Try it :: Report every line below that has the string "selReset" in it.

Records ::
-- ==== Sys2Proof/Machine/Conv.lean ====
section
/-! DEFINITION.  Line converters and hitless slice calibration (R86–R125). -/

namespace Sys2Proof.Machine

/-- Mute state in force on the DAC lanes (R99). -/
def DAC.MUTE_LIVE : Fld := hid 0 4 15
/-- The test pattern in force (R211). -/
def TXS.PAT_LIVE : Fld := hid 0 2 0
/-- Overranges of a lane in the current receive carrier frame (R121). -/
def ADC.OVR_FRAME : Fld := ⟨0x1010, 0, 32, .ro, 0, 4, 4, false⟩
/-- The PLL of the receive or transmit converters is retuning (R87). -/
def ADC.RETUNE : Fld := hid 0 1 0
def DAC.RETUNE : Fld := hid 4 1 0
/-- The frame under way began inside a retune (R87). -/
def DAC.CUT : Fld := hid 8 1 0

/-- The pass that runs or is held is a priority pass. -/
def LCAL.PRIO : Fld := hid 0 1 0

/-- The live receive symbol rate in MBd; a value outside 60,000 to 300,000 acts as the nearer limit (R87, R120). -/
def Dev.rxBaud (d : Dev) (p : Port) : Nat := clampN 60000 300000 (d.get (pgADC p) ADC.BAUD)

/-- The live transmit symbol rate in MBd (R87, R122). -/
def Dev.txBaud (d : Dev) (p : Port) : Nat := clampN 60000 300000 (d.get (pgDAC p) DAC.BAUD)

/-- ADC_SR.MSPS: 1.2 × the live receive symbol rate, rounded down (R120). (DEDUCED: log 212) -/
def Dev.adcMsps (d : Dev) (p : Port) : Nat := d.rxBaud p * 6 / 5

/-- The converters of a port changed. -/
def Dev.convUpd (d : Dev) (p : Port) (f : ConvState → ConvState) : Dev := { d with conv := d.conv.upd p f }

/-- The key of a slice. -/
def sliceKey (lane k : Nat) : Nat := lane * 256 + k

/-- The selections before any calibration: the first comparators, no cell mask chosen, and clock tap 16 (R122). (DESIGN CHOICE: log 209) -/
def selReset : Sel := ⟨[], [], 16⟩

/-- Slice `k` of a lane after reset: it holds position `k`, or is a spare from 160 up (R89). -/
def sliceReset (k : Nat) : Slice :=
  if k % 256 < 160 then ⟨0, k % 256, 255, false, false, 0, 0, 0, 0, ⟨0, 0, 0⟩, selReset⟩
  else ⟨1, 255, 255, false, false, 0, 0, 0, 0, ⟨0, 0, 0⟩, selReset⟩

/-- A sub-DAC after PWRON_N. -/
def subReset : SubDac := ⟨⟨0, 0, 0⟩, selReset, false, false, false, 0, 0, 0⟩

/-- A sub-DAC, by lane × 16 + number. -/
def ConvState.sub (c : ConvState) (i : Nat) : SubDac := (AMap.find? c.subs i).getD subReset

/-- The slice at a key. -/
def ConvState.slice (c : ConvState) (k : Nat) : Slice := (AMap.find? c.slices k).getD (sliceReset k)

/-- A slice changed. -/
def ConvState.setSlice (c : ConvState) (k : Nat) (f : Slice → Slice) : ConvState :=
  { c with slices := AMap.insert c.slices k (f (c.slice k)) }

/-- The keys of a lane's slices. -/
def laneKeys (lane : Nat) : List Nat := (List.range 168).map (sliceKey lane)

/-- The keys of all slices of a port. -/
def allKeys : List Nat := (List.range 4).flatMap laneKeys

Solved problem ::
def selReset : Sel := ⟨[], [], 16⟩
  if k % 256 < 160 then ⟨0, k % 256, 255, false, false, 0, 0, 0, 0, ⟨0, 0, 0⟩, selReset⟩
  else ⟨1, 255, 255, false, false, 0, 0, 0, 0, ⟨0, 0, 0⟩, selReset⟩
def subReset : SubDac := ⟨⟨0, 0, 0⟩, selReset, false, false, false, 0, 0, 0⟩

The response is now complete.